Bugatti le motoriste

Un moteur à soupapes multiples comporte généralement trois, quatre ou cinq soupapes par cylindre pour obtenir un rendement amélioré. Tout moteur à combustion interne à quatre temps a besoin d’au moins deux soupapes par cylindre : une pour l’admission d’air et souvent de carburant, et une autre pour l’échappement des gaz de combustion.

L’ajout d’un plus grand nombre de soupapes augmente la surface des soupapes et améliore le débit des gaz d’admission et d’échappement, améliorant ainsi la combustion, l’efficacité volumétrique et la puissance de sortie.

La géométrie à soupapes multiples permet à la bougie d’être idéalement placée dans la chambre de combustion pour une propagation optimale de la flamme. Les moteurs à soupapes multiples ont tendance à avoir des soupapes plus petites qui ont une masse en va-et-vient plus faible, ce qui peut réduire l’usure de chaque piston et permettre plus de puissance à un régime plus élevé sans risque.
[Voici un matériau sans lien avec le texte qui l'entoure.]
-- ==== Sys2Proof/Certificates/Slice0/Obligations.lean ====
section
/-! DEFINITION. The statements for the provers, rule by rule of spec/. A statement about a command's result gives the
whole next state, so its frame is part of it: whatever the equation does not name is unchanged. -/

open Sys2Proof Sys2Proof.Machine

/-! ## The whole machine -/

/-- A step takes the command at the front of the queue and answers `exec` of it on the state with the queue's rest.
With no command waiting it is one tick of 1 µs, by the model's choice (assumption 28): every running timer goes down
by 1 and stays at 0, the crossing counter rises up to 4095 (R33), the element being sent goes on, and a modulator
sample, one every 31.25 µs from the carrier-on (assumption 35), adds the increment of the tone then due (R28), or
takes the carrier-off request that waits for it (R29, R32); a break lasts 250 ms from its first space sample (R31). In
LOOP a sample that changes the sign of the modulator's output is a half-period (R46); in no other mode is it, nor with
the carrier turned off. While RESETN is held low only a motor step under way goes on (R164, R188). -/
def Obligations.StepRunsTheFrontCommand : Prop :=
  (∀ (c : Instr) (rest : List Instr) (s : State),
    step { s with pending := c :: rest } = exec c { s with pending := rest })
  ∧ ∀ s : State, s.pending = [] →
    let engine : Engine := { s.engine with
      paperTimer := s.engine.paperTimer.map (· - 1), sampleTimer := s.engine.sampleTimer.map (· - 1),
      stepTimer := s.engine.stepTimer.map (· - 1), groupTimer := s.engine.groupTimer.map (· - 1) }
    let off : Prop := s.modem.modulator = .off
    let sampled : Prop := ¬off ∧ 121 ≤ s.modem.sampleClock
    let cut : Prop := sampled ∧ s.modem.offDue = true
    let quarter : Nat := 125 - s.modem.sampleClock
    let tone : Level := match s.modem.modulator with
      | .character frame elapsed => frame.getD ((4 * elapsed + quarter) * s.settings.lineSpeed / 4000000) .mark
      | .breaking none => .space
      | .breaking (some left) => if quarter < left then .space else .mark
      | .off | .markIdle => .mark
    let added : BitVec 16 := match s.modem.mode, tone with
      | .answer, .mark => 4588
      | .answer, .space => 4178
      | _, .mark => 2417
      | _, .space => 2007
    let t : State := { s with
      engine := engine
      modem.crossing := min 4095 (s.modem.crossing + 1)
      modem.modulator := if cut then .off else match s.modem.modulator with
        | .character frame elapsed => .character frame (elapsed + 1)
        | .breaking none => .breaking (if sampled then some (1000000 - (4 - quarter)) else none)
        | .breaking (some left) => .breaking (some (left - 4))
        | m => m
      modem.offDue := if cut then false else s.modem.offDue
      modem.sampleClock :=
        if off ∨ cut then 0 else if sampled then s.modem.sampleClock - 121 else s.modem.sampleClock + 4
      modem.phase := if cut then 0 else if sampled then s.modem.phase + added else s.modem.phase
      modem.qualifyTimer := s.modem.qualifyTimer.map (· - 1)
      modem.silenceTimer := s.modem.silenceTimer.map (· - 1)
      modem.requalifyTimer := s.modem.requalifyTimer.map (· - 1)
      modem.fadeTimer := s.modem.fadeTimer.map (· - 1)
      sup.connectTimer := s.sup.connectTimer.map (· - 1)
      sup.clearingTimer := s.sup.clearingTimer.map (· - 1)
      parser.silence.timer := s.parser.silence.timer.map (· - 1)
      sched.holdWait := s.sched.holdWait.map fun w => ⟨w.target, w.timer.map (· - 1)⟩
      sched.replyTimer := s.sched.replyTimer.map (· - 1)
      sched.flowTimer := s.sched.flowTimer.map (· - 1)
      sched.masks := ⟨s.sched.masks.a.map (· - 1), s.sched.masks.b.map (· - 1)⟩
      kbd.repeatTimer := s.kbd.repeatTimer.map (· - 1)
      kbd.scanTimer := s.kbd.scanTimer.map (· - 1)
      arb.silence.timer := s.arb.silence.timer.map (· - 1)
      arb.holdWait := s.arb.holdWait.map fun w => ⟨w.head, w.timer.map (· - 1)⟩
      arb.masks := ⟨s.arb.masks.a.map (· - 1), s.arb.masks.b.map (· - 1)⟩
      monitor.burst := s.monitor.burst.map (· - 1)
      monitor.batteryTimer := s.monitor.batteryTimer.map (· - 1)
      monitor.headTimer := s.monitor.headTimer.map (· - 1)
      monitor.blinkTimer := s.monitor.blinkTimer.map (· - 1)
      startupTimer := s.startupTimer.map (· - 1) }
    (s.power = .held → step s = .next { s with engine := engine })
    ∧ (s.power ≠ .held →
      (s.modem.mode ≠ .loop ∨ t.modem.modulator = .off ∨ t.modem.sampleSign = s.modem.sampleSign) → step s = .next t)
    ∧ (s.power ≠ .held → s.modem.mode = .loop → t.modem.modulator ≠ .off → t.modem.sampleSign ≠ s.modem.sampleSign →
      step s = .next (t.recordHalfPeriod t.modem.crossing))
    ∧ (s.modem.phase ≠ 0 → s.modem.phase ≠ 0x8000 →
      (s.modem.sampleSign = true ↔ s.modem.phase.toNat < 32768))

/-- No command ends in a fault or a refusal, and none touches the queue of waiting commands: the manual gives every
command an effect or an answer in every state. -/
def Obligations.EveryCommandCompletes : Prop :=
  ∀ (c : Instr) (s : State), ∃ t : State, exec c s = .next t ∧ t.pending = s.pending

/-- RESETN held and released, and the 2 ms over, give the state after reset with the ADDR pin and the model's own
fields kept (assumptions 1, 33 and 40), whatever the state was, when no step was under way (R188). Port A then has no
select, or one begun in the 2 ms that is ignored to its end; which of the two no row tells (assumption 40). A step
under way runs to its end with the strobe times it computed, takes its motor step, and leaves the engine idle (R164).
The latch of the head is then empty by the model's choice (assumption 44). That the sample position is 0 outside a
character is the model's choice (assumption 45). -/
def Obligations.ResetPin : Prop :=
  (∀ s : State, s.engine.state = .idle ∨ s.engine.state = .held →
     ∃ t u v : State, exec .resetnAsserted s = .next t ∧ t.power = .held ∧ t.kbd.scanTimer = none
       ∧ exec .resetnReleased t = .next u ∧ u.power = .ignoring ∧ u.startupTimer = some 2000
       ∧ exec .startupIgnoreEnd u = .next v
       ∧ v = { State.reset with
           portA := v.portA, addrHigh := s.addrHigh, startups := s.startups + 1, pending := s.pending }
       ∧ (v.portA = .none ∨ v.portA = .ignored)
       ∧ exec .portASelectEnd v = .next { v with portA := .none })
  ∧ (∀ s : State, s.engine.state = .row ∨ s.engine.state = .blank →
       ∃ t u : State, exec .resetnAsserted s = .next t ∧ t.engine.state = s.engine.state ∧ t.engine.stopRequested = true
         ∧ t.engine.firing = s.engine.firing ∧ t.engine.stepTimer = s.engine.stepTimer ∧ t.engine.previous = 0
         ∧ t.engine.batteryJudged = false ∧ t.engine.headJudged = false
         ∧ exec .stepEnd t = .next u ∧ u.engine.state = .idle ∧ u.engine.line = none ∧ u.engine.stopRequested = false
         ∧ u.engine.phaseIndex = s.engine.phaseIndex + 1 ∧ u.engine.stepCounter = s.engine.stepCounter + 1
         ∧ u.arb.unit = .none)

/-- The state after reset has the values the manual gives the blocks (R3, R29, R33, R35, R40, R47, R63, R84, R127,
R129, R149, R166, R171, R174, R186), the 25 settings their defaults (R191), and it meets the invariants of the
statements below. A descriptor field that a slot has not (R3) stands at the model's own value for it, which no port
can read. -/
def Obligations.ResetValuesAndInvariants : Prop :=
  let s := State.reset
  (∀ i : SlotId, s.slot i = {
    kind := if i = 0 then some .answerback else none, owner := none, state := if i = 0 then .standing else .free,
    length := 0, text := Vector.replicate 80 0x20, priority := 0, successor := none, chainHead := none,
    framing := .plain, route := 0, cls := .n, copy := false, protect := false, autoprint := false, hold := false,
    attempts := 0, outcome := none, flaws := 0, record := none, job := .absent })
  ∧ (s.modem.mode = .originate ∧ s.modem.modulator = .off ∧ s.modem.offDue = false ∧ s.modem.phase = 0 ∧ s.modem.crossing = 0
    ∧ s.modem.hPrev = 4095 ∧ s.modem.level = .mark ∧ s.modem.carrier = .absent ∧ s.modem.qualifyTimer = none
    ∧ s.modem.silenceTimer = none ∧ s.modem.requalifyTimer = none ∧ s.modem.fadeTimer = none
    ∧ s.modem.sampler.state = .suspended)
  ∧ s.sup = ⟨.idle, none, none, none, .none⟩
  ∧ s.parser = ⟨.text, [], [], ⟨none, false⟩, .xon, none, ⟨0, 0, 0, 0, 0, 0, 0, 0, 0⟩⟩
  ∧ s.sched = {
    sendQueue := [], keyFifo := [], answerbackPending := false, turn := .none, holdWait := none, replyTimer := none,
    remoteFlow := .xon, flowTimer := none, breakRequest := .none, withdrawalPending := false, lastTurn := .key,
    lastChainPort := .b, masks := ⟨none, none⟩, issued := 0, marks := ⟨.none, .none⟩, handed := none }
  ∧ ((∀ p : KeyPos, s.kbd.debounce[p] = ⟨false, 0⟩) ∧ s.kbd.down = [] ∧ s.kbd.caps = false ∧ s.kbd.repeatKey = none
    ∧ s.kbd.repeatTimer = none ∧ s.kbd.queue = [] ∧ s.kbd.focus = none ∧ s.kbd.wanted = none
    ∧ s.kbd.attached = ⟨false, false⟩)
  ∧ s.arb = {
    queue := [], issued := 0, copyBuffer := [], silence := ⟨none, false⟩, feeds := 0, unit := .none,
    buffer := ⟨Vector.replicate 80 .empty, 0⟩, ldsEnd := .normal, lcsEnd := .normal, holdWait := none,
    withdrawalPending := false, lastUnit := .queue, lastJobPort := .b, masks := ⟨none, none⟩, marks := ⟨.none, .none⟩ }
  ∧ (s.engine.state = .idle ∧ s.engine.line = none ∧ s.engine.stopRequested = false ∧ s.engine.previous = 0
    ∧ s.engine.supply = false ∧ s.engine.heat = false ∧ s.engine.paper = false ∧ s.engine.batteryJudged = false
    ∧ s.engine.headJudged = false ∧ s.engine.paperOutPending = false ∧ s.engine.paperTimer = none
    ∧ s.engine.lastPaperOut = false ∧ s.engine.phaseIndex = 0 ∧ s.engine.stepCounter = 0
    ∧ s.engine.record = ⟨0, 0, 0, 0, 0, 0, 0⟩ ∧ s.engine.strobes = 0)
  ∧ (s.monitor.v = 0 ∧ s.monitor.batteryTaken = false ∧ s.monitor.th = 0 ∧ s.monitor.headTaken = false
    ∧ s.monitor.supplyLow = false ∧ s.monitor.batteryDue = false ∧ s.monitor.blinkLit = true
    ∧ s.monitor.burst = none)
  ∧ (∀ p, (s.events.get p).masks = 0xFF ∧ (s.events.get p).enables = 0xFF ∧ (s.events.get p).latched = 0
    ∧ (s.events.get p).pointer = 7 ∧ ∀ n : Fin 8, (s.events.get p).sources[n] = none)
  ∧ s.settings = {
    lineSpeed := 300, dataBits := 7, parity := .even, stopBits := 1, qualifyTime := 150, fadeTime := 400,
    connectTimeout := 30, replyTimeout := 4, attemptLimit := 3, flowLimit := 60, turnMode := .alternate,
    holdTimeout := 2000, maskTime := 1000, sink := .print, printMode := .liveFirst, density := 8, repeatDelay := 500,
    repeatRate := 10, keyMode := ⟨.queue, .queue⟩, lampLine := .auto, lampPaper := .auto, lampSupply := .auto,
    lampFocus := .auto, beeper := true }
  ∧ s.portA = .none ∧ s.lastB = [0x02]
  ∧ SlotZeroStands s ∧ BuffersBounded s ∧ HeadSafe s ∧ s.events.a.countsInRange ∧ s.events.b.countsInRange
  ∧ s.parser.counters.bounded

/-- Every step keeps slot 0 an ANSWERBACK slot in STANDING, outside every chain (R1, R2). -/
def Obligations.StepKeepsSlotZero : Prop := ∀ s t : State, SlotZeroStands s → step s = .next t → SlotZeroStands t

/-- Every step keeps the bounds of the queues and FIFOs: 256 received bytes with XOFF from 192 on (R77, R81), 4
replies (R74), 32 line characters (R105), 16 key entries (R121), 160 copied bytes (R131), 9 feed requests (R144) and 4
non-modifier keys down (R113). -/
def Obligations.StepKeepsBuffersBounded : Prop := ∀ s t : State, BuffersBounded s → step s = .next t → BuffersBounded t

/-- Every step keeps the head safe: no strobe outside a fired row, at most Nmax dots strobed together, 40 ≤ Nmax ≤
160, 250 ≤ Td ≤ 3000 µs and Ts = floor(3Td/4) (R153 to R158). -/
def Obligations.StepKeepsHeadSafe : Prop := ∀ s t : State, HeadSafe s → step s = .next t → HeadSafe t

/-- Every step keeps the occurrences of a set event flag within 1 to 255 at both units (R174), and the nine line
counters within 16 bits (R82). -/
def Obligations.StepKeepsCountsInRange : Prop :=
  ∀ s t : State, s.events.a.countsInRange → s.events.b.countsInRange → s.parser.counters.bounded → step s = .next t →
    t.events.a.countsInRange ∧ t.events.b.countsInRange ∧ t.parser.counters.bounded
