-- ==== Sys2Proof/Laws/State.lean ====
section
/-! SUPPORT. What the shared updates leave alone: one lemma per field per update, for the simplifier. -/

namespace Sys2Proof.Machine

open Sys2Proof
Dès 1914, Bugatti avait déjà développé un moteur 1,5 litre, type à soupapes en tête (OverHead Valve), quatre cylindres, à quatre soupapes par cylindre, mais ne l’utilisa qu’après.

Lors du « Voiturettes Grand Prix » du Mans 1920, le pilote Ernest Friderich a terminé premier d’une Bugatti Type 13 avec le moteur 16 soupapes, à 91,96 km/h en moyenne. En 1921, Bugatti Automobiles remporta les quatre premières places à Brescia, avec encore plus de succès.

Bugatti Brescia

En l’honneur de cette victoire mémorable, toutes les Bugatti à 16 soupapes ont été baptisées Brescia. De 1920 à 1926, environ 2000 véhicules ont été construits.

Mais Ettore Bugatti est et reste un artiste : ses voitures sont des créations, des pièces uniques au design raffiné et aux performances de haut niveau. La Type 35 est surtout la reine des courses des années 1920 : elle triomphe dans le premier Grand Prix de Monaco et, avec deux mille victoires, elle marque un record inégalé dans l’histoire du sport automobile, qui amène le constructeur français à la postérité.

En 1926, Ettore Bugatti et son fils Jean Bugatti dominent la compétition automobile de façon écrasante, avec leur Bugatti Type 35.

En production, il y a les Bugatti Type 37 et Bugatti Type 40, ainsi qu’un projet « Royale », pour dominer le monde de la voiture de luxe.

Dans la seconde moitié des années 1920, Ettore Bugatti travaille sur une voiture de luxe majestueuse, dont l’objectif est de surpasser les déjà très prestigieuses Rolls-Royce et Maybach.

Tipo 41 Bugatti Royale

Le résultat est la Tipo 41 Bugatti Royale, (aussi appelée Bugatti Gold pour les nombreuses pièces en or du prototype) l’une des voitures les plus grandes et les plus luxueuses jamais construites. Seulement 3 des 6 voitures produites ont été vendues.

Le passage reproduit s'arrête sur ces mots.